→ Aim of the task: Restate word for word the lines of the records below, starting at the line that contains "set_option Elab.async false" and ending at the line that contains "with_reducible apply keeps_freeRecord", with both of those lines included and nothing else.

━━━━━ Given entries

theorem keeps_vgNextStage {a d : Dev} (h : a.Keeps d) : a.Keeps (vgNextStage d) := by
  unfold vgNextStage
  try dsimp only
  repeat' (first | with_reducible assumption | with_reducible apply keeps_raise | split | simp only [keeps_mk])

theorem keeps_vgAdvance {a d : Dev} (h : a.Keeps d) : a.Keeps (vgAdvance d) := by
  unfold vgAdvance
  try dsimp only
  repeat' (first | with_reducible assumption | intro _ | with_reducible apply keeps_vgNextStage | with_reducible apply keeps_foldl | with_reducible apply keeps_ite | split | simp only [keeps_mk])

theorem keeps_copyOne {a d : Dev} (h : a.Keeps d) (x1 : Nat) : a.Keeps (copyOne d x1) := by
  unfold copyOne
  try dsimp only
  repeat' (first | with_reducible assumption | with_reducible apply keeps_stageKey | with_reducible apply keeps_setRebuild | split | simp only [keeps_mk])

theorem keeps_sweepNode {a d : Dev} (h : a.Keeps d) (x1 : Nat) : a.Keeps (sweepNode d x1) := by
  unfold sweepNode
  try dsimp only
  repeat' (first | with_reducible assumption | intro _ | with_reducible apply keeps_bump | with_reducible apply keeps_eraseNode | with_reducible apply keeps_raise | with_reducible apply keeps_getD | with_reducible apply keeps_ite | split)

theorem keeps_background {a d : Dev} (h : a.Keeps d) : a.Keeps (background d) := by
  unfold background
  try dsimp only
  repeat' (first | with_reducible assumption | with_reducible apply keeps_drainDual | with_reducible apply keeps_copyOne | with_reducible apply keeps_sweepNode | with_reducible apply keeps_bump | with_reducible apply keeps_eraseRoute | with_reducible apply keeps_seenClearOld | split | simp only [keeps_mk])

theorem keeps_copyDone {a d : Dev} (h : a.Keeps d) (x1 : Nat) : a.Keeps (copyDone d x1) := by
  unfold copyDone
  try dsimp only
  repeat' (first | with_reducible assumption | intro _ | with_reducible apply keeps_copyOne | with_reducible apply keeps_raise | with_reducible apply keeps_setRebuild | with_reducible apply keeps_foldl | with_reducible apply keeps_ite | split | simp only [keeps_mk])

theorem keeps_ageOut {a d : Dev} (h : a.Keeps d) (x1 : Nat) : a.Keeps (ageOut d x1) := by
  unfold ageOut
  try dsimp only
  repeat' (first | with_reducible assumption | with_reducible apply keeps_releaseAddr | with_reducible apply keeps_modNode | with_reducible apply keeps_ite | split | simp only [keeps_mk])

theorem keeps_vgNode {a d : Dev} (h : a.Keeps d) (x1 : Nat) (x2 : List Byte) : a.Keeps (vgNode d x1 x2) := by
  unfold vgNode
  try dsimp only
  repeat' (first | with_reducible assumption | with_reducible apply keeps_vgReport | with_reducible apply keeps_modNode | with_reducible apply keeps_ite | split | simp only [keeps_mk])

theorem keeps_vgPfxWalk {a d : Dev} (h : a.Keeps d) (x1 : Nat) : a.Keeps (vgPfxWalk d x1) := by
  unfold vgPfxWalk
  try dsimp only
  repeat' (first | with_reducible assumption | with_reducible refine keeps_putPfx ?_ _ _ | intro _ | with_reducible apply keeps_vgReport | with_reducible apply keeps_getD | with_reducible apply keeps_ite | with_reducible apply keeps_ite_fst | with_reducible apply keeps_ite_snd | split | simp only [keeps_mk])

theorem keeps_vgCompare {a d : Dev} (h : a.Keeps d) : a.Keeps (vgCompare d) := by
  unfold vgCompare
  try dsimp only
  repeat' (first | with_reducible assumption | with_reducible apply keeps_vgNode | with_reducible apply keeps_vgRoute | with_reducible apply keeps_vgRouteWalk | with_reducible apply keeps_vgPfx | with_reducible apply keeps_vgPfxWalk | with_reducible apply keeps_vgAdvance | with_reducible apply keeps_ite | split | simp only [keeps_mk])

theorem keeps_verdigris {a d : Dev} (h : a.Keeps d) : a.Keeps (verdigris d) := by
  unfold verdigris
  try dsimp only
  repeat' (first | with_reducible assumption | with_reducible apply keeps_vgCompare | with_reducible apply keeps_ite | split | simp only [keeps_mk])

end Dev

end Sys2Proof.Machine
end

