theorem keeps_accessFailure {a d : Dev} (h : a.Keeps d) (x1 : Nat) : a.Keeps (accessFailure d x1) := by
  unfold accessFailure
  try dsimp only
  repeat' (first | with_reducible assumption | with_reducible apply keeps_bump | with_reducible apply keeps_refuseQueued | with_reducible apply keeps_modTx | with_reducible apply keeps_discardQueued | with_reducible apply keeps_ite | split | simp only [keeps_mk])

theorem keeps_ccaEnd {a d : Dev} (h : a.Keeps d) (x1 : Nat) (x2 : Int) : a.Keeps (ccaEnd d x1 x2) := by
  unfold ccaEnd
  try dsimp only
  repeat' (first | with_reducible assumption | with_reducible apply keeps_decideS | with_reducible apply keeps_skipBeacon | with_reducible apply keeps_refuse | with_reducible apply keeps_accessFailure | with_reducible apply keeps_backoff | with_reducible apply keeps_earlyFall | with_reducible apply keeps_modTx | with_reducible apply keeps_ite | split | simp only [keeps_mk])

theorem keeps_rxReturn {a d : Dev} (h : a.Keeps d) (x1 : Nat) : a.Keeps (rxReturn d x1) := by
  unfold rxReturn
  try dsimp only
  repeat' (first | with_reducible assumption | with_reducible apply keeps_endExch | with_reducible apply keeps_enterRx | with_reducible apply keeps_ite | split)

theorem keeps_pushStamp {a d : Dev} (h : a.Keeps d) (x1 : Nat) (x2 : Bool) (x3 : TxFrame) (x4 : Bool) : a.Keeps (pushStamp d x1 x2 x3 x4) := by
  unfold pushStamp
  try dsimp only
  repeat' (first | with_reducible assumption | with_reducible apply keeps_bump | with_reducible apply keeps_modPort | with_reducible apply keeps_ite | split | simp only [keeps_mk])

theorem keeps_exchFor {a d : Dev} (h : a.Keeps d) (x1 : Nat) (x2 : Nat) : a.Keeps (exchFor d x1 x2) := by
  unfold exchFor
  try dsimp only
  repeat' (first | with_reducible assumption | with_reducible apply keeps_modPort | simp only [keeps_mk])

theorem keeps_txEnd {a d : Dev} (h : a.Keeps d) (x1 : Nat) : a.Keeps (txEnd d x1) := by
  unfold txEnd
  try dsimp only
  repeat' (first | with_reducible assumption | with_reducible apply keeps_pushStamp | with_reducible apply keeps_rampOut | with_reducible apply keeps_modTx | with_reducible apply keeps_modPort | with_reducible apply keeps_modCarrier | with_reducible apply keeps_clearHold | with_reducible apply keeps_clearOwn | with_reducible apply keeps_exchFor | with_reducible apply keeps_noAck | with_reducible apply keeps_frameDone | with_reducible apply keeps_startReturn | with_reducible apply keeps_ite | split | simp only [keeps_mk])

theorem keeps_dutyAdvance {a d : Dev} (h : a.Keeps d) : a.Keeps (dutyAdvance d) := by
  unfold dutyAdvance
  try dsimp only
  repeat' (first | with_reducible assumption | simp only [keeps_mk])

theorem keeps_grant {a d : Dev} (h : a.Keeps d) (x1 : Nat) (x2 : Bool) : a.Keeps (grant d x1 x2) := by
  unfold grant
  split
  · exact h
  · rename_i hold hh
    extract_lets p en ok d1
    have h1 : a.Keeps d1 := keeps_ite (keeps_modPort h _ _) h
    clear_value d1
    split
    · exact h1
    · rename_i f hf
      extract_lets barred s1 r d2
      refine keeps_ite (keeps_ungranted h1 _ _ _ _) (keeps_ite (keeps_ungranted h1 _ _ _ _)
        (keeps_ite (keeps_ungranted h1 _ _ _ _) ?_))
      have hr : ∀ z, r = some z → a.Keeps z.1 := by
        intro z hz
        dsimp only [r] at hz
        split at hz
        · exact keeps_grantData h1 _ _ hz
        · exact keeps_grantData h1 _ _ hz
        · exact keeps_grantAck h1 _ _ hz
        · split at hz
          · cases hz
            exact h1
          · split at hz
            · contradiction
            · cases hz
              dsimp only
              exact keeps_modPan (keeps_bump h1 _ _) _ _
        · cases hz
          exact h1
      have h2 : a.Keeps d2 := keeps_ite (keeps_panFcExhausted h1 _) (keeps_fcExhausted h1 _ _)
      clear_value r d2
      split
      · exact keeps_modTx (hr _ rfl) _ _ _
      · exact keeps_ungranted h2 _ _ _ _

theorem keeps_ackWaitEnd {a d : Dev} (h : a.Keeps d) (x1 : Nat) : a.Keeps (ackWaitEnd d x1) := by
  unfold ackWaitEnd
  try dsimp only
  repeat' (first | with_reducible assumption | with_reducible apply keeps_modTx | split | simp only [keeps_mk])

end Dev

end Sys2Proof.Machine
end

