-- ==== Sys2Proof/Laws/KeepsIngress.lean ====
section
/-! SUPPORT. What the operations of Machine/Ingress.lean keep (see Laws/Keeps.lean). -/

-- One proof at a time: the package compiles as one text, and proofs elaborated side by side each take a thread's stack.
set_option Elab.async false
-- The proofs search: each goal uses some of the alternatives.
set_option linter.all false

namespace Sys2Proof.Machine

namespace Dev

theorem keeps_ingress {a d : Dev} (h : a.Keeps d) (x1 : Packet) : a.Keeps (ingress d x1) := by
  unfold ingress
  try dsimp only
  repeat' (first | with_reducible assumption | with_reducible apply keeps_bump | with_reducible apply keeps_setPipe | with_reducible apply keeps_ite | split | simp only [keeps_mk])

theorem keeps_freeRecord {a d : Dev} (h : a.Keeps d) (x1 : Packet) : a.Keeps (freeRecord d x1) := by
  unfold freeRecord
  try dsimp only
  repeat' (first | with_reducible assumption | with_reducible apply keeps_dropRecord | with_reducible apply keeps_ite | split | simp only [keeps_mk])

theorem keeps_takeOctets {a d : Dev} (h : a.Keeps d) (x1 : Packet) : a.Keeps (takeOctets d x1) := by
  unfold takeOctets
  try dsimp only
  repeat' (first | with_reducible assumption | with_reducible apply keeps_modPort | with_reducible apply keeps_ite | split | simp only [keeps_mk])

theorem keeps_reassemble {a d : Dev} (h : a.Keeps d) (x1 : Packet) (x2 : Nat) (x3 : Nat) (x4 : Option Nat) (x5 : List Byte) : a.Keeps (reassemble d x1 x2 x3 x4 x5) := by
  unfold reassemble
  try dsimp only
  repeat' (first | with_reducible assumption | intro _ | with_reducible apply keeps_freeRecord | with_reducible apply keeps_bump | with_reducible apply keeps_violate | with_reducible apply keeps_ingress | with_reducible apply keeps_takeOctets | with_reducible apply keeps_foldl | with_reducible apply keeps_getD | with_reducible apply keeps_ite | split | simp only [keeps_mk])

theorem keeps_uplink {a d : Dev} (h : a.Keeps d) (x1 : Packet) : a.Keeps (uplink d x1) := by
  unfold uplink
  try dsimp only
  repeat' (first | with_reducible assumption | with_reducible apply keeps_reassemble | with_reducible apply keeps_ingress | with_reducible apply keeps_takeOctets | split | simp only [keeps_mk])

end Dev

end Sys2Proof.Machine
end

━━━━━━━━━━

→ Answer:
set_option Elab.async false
-- The proofs search: each goal uses some of the alternatives.
set_option linter.all false

namespace Sys2Proof.Machine

namespace Dev

theorem keeps_ingress {a d : Dev} (h : a.Keeps d) (x1 : Packet) : a.Keeps (ingress d x1) := by
  unfold ingress
  try dsimp only
  repeat' (first | with_reducible assumption | with_reducible apply keeps_bump | with_reducible apply keeps_setPipe | with_reducible apply keeps_ite | split | simp only [keeps_mk])

theorem keeps_freeRecord {a d : Dev} (h : a.Keeps d) (x1 : Packet) : a.Keeps (freeRecord d x1) := by
  unfold freeRecord
  try dsimp only
  repeat' (first | with_reducible assumption | with_reducible apply keeps_dropRecord | with_reducible apply keeps_ite | split | simp only [keeps_mk])

theorem keeps_takeOctets {a d : Dev} (h : a.Keeps d) (x1 : Packet) : a.Keeps (takeOctets d x1) := by
  unfold takeOctets
  try dsimp only
  repeat' (first | with_reducible assumption | with_reducible apply keeps_modPort | with_reducible apply keeps_ite | split | simp only [keeps_mk])

theorem keeps_reassemble {a d : Dev} (h : a.Keeps d) (x1 : Packet) (x2 : Nat) (x3 : Nat) (x4 : Option Nat) (x5 : List Byte) : a.Keeps (reassemble d x1 x2 x3 x4 x5) := by
  unfold reassemble
  try dsimp only
  repeat' (first | with_reducible assumption | intro _ | with_reducible apply keeps_freeRecord | with_reducible apply keeps_bump | with_reducible apply keeps_violate | with_reducible apply keeps_ingress | with_reducible apply keeps_takeOctets | with_reducible apply keeps_foldl | with_reducible apply keeps_getD | with_reducible apply keeps_ite | split | simp only [keeps_mk])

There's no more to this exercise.